DIRECTIONS: For the data below, give again exactly the lines from the one containing "-- ==== Sys2Proof/Certificates/Slice0/Obligations.lean" through the one containing "calm s i = true →", both ends included, and no others.

DATA EXTRACTS:
-=-=-

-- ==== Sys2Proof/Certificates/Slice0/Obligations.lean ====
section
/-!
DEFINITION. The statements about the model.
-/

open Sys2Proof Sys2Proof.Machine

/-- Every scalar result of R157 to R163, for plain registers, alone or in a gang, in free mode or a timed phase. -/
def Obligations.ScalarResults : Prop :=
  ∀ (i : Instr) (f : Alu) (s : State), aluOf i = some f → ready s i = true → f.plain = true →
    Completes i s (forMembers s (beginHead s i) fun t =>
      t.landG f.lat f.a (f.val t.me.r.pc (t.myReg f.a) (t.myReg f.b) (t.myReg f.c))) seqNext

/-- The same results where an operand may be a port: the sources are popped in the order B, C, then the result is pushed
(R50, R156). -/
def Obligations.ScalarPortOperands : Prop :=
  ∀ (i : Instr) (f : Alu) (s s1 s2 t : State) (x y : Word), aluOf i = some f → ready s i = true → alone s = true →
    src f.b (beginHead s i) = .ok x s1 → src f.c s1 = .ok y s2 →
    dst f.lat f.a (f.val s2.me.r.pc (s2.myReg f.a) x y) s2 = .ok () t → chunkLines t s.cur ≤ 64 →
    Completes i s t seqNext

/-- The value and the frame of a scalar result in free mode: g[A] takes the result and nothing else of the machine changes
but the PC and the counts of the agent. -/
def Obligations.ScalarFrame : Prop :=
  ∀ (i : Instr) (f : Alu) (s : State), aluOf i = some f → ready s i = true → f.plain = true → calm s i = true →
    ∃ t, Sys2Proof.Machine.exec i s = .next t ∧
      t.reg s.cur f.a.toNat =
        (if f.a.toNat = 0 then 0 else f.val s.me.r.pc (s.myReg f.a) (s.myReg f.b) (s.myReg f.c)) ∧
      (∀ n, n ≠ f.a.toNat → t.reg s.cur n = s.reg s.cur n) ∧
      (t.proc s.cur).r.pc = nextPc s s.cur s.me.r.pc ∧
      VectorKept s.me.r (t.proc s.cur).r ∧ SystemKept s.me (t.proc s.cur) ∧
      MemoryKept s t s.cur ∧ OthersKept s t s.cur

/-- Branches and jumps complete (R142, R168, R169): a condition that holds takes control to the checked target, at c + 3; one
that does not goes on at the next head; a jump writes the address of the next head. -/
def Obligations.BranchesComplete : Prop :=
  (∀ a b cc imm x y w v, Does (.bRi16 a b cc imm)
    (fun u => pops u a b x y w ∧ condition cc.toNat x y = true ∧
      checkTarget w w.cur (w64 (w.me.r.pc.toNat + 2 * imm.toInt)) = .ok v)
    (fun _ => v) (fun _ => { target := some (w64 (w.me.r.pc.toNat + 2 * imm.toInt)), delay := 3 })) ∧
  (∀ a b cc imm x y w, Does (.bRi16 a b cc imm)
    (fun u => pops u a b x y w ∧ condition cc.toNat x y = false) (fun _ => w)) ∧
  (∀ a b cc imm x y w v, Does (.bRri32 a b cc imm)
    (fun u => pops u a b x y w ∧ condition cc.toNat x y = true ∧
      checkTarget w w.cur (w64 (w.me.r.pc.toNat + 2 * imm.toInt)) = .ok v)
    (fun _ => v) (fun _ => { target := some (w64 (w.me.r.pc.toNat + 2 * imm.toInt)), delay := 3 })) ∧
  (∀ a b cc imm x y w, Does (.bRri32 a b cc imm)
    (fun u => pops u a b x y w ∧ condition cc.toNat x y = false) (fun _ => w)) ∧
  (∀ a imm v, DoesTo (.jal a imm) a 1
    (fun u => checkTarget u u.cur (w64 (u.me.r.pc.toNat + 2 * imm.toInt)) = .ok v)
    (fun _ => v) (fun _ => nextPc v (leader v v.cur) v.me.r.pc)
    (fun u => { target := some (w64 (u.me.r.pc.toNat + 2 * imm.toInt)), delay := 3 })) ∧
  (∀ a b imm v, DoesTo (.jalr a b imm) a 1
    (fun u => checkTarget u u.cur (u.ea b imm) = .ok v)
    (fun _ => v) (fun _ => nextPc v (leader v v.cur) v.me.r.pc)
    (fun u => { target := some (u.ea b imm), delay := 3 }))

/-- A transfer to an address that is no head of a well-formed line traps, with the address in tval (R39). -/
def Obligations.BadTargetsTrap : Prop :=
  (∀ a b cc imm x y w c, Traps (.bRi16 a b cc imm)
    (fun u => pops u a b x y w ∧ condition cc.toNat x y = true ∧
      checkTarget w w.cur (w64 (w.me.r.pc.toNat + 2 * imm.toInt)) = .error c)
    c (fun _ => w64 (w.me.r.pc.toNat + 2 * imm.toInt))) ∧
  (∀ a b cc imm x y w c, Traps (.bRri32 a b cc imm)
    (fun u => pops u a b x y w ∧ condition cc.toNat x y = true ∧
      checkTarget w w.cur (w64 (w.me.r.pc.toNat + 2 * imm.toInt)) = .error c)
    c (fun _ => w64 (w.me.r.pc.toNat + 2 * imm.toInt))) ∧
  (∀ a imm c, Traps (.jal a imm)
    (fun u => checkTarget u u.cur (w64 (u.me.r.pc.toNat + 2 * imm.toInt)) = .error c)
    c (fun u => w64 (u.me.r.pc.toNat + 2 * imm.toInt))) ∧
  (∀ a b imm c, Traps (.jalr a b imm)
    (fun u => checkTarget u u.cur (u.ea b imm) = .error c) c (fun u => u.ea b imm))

-=-=-

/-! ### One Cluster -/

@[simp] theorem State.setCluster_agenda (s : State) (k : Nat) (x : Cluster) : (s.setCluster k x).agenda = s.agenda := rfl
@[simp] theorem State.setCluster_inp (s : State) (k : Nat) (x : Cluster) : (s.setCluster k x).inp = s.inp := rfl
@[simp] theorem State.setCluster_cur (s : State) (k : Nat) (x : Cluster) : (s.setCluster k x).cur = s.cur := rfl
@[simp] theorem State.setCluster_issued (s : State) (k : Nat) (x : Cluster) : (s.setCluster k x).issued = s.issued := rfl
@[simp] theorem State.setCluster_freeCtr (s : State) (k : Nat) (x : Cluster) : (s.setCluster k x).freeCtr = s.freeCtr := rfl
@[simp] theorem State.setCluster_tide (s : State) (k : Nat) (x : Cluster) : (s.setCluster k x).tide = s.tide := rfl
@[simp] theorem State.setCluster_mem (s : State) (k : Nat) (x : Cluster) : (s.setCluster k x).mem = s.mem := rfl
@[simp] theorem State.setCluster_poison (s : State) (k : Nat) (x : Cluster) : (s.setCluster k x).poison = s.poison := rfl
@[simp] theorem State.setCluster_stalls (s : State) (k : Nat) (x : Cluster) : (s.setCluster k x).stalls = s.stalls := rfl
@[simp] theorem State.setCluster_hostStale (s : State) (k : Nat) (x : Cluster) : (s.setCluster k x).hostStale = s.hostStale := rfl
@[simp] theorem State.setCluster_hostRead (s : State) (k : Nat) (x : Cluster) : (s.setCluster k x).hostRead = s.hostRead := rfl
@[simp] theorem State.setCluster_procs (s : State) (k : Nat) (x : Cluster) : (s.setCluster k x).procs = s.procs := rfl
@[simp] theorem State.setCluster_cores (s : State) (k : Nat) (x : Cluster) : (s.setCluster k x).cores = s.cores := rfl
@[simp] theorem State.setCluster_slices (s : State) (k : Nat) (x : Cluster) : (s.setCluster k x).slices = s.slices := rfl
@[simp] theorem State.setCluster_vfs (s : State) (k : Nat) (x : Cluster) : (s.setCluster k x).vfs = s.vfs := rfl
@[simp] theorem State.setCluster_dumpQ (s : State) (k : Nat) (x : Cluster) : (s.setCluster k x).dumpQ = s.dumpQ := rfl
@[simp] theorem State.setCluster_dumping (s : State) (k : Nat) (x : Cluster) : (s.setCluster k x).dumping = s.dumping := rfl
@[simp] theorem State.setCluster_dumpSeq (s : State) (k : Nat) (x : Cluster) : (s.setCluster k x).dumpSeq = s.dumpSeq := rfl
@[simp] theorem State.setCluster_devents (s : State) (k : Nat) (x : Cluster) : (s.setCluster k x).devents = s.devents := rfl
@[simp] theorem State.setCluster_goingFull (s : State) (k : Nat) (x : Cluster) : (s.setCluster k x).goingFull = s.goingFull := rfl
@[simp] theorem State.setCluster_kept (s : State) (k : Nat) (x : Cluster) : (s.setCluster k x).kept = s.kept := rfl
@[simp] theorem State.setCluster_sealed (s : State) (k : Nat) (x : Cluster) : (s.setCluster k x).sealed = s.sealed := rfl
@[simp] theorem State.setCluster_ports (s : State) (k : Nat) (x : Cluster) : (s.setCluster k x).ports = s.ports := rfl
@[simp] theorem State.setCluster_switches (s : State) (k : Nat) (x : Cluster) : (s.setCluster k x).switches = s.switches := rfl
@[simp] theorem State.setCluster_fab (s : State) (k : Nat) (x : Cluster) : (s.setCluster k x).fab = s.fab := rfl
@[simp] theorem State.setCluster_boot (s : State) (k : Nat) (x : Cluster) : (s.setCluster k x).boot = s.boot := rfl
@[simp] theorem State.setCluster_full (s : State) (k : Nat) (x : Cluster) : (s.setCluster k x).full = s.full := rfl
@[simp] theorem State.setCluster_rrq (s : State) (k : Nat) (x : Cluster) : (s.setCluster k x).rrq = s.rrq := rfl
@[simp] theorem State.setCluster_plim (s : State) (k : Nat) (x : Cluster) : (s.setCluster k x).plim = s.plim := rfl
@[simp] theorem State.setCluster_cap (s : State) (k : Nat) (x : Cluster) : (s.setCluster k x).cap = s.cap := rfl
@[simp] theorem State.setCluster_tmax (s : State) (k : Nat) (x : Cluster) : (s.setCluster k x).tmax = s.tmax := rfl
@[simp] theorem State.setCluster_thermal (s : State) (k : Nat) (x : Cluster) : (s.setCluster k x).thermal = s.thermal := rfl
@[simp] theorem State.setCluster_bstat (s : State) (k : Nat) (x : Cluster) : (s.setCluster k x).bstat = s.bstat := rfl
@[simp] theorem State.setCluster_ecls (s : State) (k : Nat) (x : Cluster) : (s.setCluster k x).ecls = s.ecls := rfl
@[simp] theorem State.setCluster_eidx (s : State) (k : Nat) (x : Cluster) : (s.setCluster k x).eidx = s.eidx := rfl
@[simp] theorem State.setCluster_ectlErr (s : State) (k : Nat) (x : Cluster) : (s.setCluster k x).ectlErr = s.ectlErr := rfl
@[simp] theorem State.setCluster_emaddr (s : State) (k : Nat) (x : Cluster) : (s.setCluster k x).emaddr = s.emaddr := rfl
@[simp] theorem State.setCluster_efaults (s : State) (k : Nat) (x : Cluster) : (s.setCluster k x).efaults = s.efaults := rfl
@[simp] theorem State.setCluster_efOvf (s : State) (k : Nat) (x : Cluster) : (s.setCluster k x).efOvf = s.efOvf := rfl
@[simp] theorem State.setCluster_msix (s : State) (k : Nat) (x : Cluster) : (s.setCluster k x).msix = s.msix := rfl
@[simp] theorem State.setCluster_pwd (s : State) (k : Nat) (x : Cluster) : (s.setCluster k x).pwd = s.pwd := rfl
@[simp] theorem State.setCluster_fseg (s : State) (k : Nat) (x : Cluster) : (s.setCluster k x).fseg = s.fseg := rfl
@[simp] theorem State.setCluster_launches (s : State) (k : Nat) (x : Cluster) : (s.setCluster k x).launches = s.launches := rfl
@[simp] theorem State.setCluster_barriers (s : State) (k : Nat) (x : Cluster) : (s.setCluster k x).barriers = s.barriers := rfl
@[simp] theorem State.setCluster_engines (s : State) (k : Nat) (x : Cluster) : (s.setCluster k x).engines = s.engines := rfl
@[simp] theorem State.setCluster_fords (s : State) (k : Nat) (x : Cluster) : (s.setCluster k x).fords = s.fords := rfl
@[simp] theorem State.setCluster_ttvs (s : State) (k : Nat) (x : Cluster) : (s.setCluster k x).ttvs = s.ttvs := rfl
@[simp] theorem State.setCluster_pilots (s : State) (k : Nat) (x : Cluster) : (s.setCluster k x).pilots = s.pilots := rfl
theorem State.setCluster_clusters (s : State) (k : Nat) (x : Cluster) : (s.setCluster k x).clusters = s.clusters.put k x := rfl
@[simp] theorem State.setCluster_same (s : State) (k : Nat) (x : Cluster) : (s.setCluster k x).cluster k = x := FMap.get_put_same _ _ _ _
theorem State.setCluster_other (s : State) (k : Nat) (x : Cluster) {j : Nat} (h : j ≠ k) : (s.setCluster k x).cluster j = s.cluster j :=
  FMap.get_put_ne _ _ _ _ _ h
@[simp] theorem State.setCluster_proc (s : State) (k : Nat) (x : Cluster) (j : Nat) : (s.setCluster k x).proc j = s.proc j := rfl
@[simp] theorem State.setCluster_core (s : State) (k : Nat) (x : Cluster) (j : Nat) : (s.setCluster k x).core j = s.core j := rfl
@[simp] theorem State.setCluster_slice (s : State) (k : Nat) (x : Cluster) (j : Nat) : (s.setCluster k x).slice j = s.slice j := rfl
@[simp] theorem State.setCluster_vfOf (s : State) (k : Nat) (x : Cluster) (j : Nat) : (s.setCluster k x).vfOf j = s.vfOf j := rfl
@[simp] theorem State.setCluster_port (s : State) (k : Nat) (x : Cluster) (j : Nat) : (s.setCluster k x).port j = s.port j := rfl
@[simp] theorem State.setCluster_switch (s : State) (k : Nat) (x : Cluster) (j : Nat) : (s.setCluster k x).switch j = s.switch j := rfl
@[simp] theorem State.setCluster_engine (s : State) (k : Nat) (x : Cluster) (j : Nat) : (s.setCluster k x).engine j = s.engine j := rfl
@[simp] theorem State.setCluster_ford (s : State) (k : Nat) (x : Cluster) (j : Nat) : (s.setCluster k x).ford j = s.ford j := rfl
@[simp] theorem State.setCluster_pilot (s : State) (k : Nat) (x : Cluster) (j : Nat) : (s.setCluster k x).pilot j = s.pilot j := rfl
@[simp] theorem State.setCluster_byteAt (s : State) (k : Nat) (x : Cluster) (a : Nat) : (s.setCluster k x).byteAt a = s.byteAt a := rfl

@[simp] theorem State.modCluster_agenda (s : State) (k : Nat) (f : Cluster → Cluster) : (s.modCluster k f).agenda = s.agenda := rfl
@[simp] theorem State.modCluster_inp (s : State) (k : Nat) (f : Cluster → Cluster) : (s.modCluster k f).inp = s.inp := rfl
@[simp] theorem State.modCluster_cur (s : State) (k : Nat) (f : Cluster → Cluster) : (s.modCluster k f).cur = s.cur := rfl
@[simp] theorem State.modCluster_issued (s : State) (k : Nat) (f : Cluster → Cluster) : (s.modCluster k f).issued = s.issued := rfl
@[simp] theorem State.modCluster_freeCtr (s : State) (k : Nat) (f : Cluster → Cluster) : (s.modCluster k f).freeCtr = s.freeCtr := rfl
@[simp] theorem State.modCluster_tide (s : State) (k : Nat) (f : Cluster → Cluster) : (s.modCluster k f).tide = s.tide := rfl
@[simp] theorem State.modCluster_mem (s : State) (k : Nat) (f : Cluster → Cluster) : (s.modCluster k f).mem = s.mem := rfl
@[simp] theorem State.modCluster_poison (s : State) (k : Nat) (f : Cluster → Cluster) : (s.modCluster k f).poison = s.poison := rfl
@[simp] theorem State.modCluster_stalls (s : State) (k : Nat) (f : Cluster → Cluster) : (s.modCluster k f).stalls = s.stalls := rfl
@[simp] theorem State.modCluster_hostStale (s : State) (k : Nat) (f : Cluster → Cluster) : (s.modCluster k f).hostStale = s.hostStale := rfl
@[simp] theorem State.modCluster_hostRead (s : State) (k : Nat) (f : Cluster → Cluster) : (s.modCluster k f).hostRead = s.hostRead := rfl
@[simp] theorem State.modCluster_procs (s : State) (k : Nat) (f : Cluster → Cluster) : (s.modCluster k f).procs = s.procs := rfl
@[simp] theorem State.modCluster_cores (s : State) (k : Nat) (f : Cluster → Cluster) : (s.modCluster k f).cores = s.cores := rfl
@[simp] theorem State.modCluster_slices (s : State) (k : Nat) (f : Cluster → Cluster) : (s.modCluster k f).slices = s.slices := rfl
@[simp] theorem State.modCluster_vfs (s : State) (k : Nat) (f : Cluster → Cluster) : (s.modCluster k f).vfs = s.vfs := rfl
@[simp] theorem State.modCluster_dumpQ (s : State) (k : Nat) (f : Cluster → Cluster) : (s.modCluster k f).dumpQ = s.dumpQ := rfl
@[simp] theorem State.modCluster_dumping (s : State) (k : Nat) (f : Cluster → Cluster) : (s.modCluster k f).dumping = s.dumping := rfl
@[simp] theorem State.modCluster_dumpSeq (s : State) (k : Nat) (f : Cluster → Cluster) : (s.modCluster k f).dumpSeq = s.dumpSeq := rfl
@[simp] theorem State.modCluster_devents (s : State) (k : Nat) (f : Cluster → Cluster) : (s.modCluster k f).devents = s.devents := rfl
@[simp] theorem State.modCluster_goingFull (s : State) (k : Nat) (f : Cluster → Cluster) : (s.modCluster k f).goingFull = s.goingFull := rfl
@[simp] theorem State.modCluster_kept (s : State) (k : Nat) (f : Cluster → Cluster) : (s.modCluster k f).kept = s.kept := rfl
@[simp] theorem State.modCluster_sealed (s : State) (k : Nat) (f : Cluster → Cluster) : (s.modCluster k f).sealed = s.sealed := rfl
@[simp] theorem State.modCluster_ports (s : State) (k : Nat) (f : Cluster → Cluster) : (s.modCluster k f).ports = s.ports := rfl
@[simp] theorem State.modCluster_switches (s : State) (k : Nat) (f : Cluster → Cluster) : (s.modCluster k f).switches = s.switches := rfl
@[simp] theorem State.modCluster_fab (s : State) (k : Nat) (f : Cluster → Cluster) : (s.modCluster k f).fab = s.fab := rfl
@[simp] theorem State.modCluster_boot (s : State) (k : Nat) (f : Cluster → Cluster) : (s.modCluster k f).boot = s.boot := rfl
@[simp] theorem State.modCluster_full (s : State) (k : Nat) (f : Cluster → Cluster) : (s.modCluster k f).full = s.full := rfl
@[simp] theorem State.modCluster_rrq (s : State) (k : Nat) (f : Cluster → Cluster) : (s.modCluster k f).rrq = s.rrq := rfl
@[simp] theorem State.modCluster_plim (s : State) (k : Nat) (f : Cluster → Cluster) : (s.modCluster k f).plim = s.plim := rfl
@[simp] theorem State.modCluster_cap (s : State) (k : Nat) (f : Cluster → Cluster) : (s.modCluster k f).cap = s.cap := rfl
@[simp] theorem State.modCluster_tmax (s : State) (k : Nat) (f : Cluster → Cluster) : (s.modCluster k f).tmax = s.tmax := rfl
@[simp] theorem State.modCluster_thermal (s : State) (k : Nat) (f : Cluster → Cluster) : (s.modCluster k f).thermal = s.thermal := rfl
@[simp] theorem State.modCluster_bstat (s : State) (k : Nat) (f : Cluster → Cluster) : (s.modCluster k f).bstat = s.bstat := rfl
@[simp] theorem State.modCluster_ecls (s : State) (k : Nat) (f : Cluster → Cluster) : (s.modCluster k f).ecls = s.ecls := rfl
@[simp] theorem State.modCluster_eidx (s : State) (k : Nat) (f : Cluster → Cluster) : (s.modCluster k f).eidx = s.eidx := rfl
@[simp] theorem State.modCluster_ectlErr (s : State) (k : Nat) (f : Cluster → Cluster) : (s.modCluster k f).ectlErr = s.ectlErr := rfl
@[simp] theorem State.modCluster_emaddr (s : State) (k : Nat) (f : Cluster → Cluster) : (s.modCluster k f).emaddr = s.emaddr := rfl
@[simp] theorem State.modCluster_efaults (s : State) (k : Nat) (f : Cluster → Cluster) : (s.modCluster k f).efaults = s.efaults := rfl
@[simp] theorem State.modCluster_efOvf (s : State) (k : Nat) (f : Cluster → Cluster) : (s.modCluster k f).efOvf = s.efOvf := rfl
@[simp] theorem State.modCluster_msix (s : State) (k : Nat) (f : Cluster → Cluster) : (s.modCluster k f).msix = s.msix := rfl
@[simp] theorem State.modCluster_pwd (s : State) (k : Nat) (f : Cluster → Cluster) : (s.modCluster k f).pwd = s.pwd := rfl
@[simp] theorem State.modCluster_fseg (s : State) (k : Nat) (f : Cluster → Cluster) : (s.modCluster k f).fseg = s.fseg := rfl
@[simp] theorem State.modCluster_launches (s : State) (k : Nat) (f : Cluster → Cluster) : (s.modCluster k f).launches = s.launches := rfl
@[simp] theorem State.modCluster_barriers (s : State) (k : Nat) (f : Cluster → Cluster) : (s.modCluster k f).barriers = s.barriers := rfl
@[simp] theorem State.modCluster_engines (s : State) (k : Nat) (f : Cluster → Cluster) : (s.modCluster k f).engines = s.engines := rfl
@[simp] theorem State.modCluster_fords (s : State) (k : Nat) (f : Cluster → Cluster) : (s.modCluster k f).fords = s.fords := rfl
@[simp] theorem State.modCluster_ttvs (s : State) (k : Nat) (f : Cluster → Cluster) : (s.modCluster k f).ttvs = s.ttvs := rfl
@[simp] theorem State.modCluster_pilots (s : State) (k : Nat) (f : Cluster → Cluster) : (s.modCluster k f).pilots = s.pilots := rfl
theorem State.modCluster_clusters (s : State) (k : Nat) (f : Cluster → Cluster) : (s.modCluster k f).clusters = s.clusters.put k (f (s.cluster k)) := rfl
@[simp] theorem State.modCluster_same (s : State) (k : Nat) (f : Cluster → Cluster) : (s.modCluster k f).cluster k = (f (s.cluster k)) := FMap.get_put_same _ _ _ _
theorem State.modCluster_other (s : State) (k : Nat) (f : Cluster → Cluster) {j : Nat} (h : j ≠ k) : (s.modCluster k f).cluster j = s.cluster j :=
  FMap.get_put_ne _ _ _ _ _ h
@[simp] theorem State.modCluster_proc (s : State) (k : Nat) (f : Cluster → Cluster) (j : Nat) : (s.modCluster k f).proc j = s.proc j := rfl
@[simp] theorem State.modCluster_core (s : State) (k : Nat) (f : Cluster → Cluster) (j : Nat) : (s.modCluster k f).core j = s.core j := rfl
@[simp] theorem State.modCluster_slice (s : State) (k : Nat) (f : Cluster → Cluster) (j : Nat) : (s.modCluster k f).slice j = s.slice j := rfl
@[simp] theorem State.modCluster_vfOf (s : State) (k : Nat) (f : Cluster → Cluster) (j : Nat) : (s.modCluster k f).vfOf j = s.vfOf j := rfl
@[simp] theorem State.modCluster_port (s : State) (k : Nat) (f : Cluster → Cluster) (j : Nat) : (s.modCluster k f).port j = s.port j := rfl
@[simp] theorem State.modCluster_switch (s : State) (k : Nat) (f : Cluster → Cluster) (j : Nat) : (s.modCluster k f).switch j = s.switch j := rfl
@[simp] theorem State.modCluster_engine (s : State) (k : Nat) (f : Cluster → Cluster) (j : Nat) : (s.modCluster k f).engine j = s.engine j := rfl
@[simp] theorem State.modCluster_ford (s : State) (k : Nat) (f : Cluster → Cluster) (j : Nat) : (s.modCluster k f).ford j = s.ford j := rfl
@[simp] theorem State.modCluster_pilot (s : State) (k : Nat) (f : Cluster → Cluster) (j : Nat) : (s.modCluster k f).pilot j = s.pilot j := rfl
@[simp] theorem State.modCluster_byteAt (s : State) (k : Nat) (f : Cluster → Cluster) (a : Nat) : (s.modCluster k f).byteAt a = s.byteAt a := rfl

-=-=-

TASK RESULT:
-- ==== Sys2Proof/Certificates/Slice0/Obligations.lean ====
section
/-!
DEFINITION. The statements about the model.
-/

open Sys2Proof Sys2Proof.Machine

/-- Every scalar result of R157 to R163, for plain registers, alone or in a gang, in free mode or a timed phase. -/
def Obligations.ScalarResults : Prop :=
  ∀ (i : Instr) (f : Alu) (s : State), aluOf i = some f → ready s i = true → f.plain = true →
    Completes i s (forMembers s (beginHead s i) fun t =>
      t.landG f.lat f.a (f.val t.me.r.pc (t.myReg f.a) (t.myReg f.b) (t.myReg f.c))) seqNext

/-- The same results where an operand may be a port: the sources are popped in the order B, C, then the result is pushed
(R50, R156). -/
def Obligations.ScalarPortOperands : Prop :=
  ∀ (i : Instr) (f : Alu) (s s1 s2 t : State) (x y : Word), aluOf i = some f → ready s i = true → alone s = true →
    src f.b (beginHead s i) = .ok x s1 → src f.c s1 = .ok y s2 →
    dst f.lat f.a (f.val s2.me.r.pc (s2.myReg f.a) x y) s2 = .ok () t → chunkLines t s.cur ≤ 64 →
    Completes i s t seqNext

/-- The value and the frame of a scalar result in free mode: g[A] takes the result and nothing else of the machine changes
but the PC and the counts of the agent. -/
def Obligations.ScalarFrame : Prop :=
  ∀ (i : Instr) (f : Alu) (s : State), aluOf i = some f → ready s i = true → f.plain = true → calm s i = true →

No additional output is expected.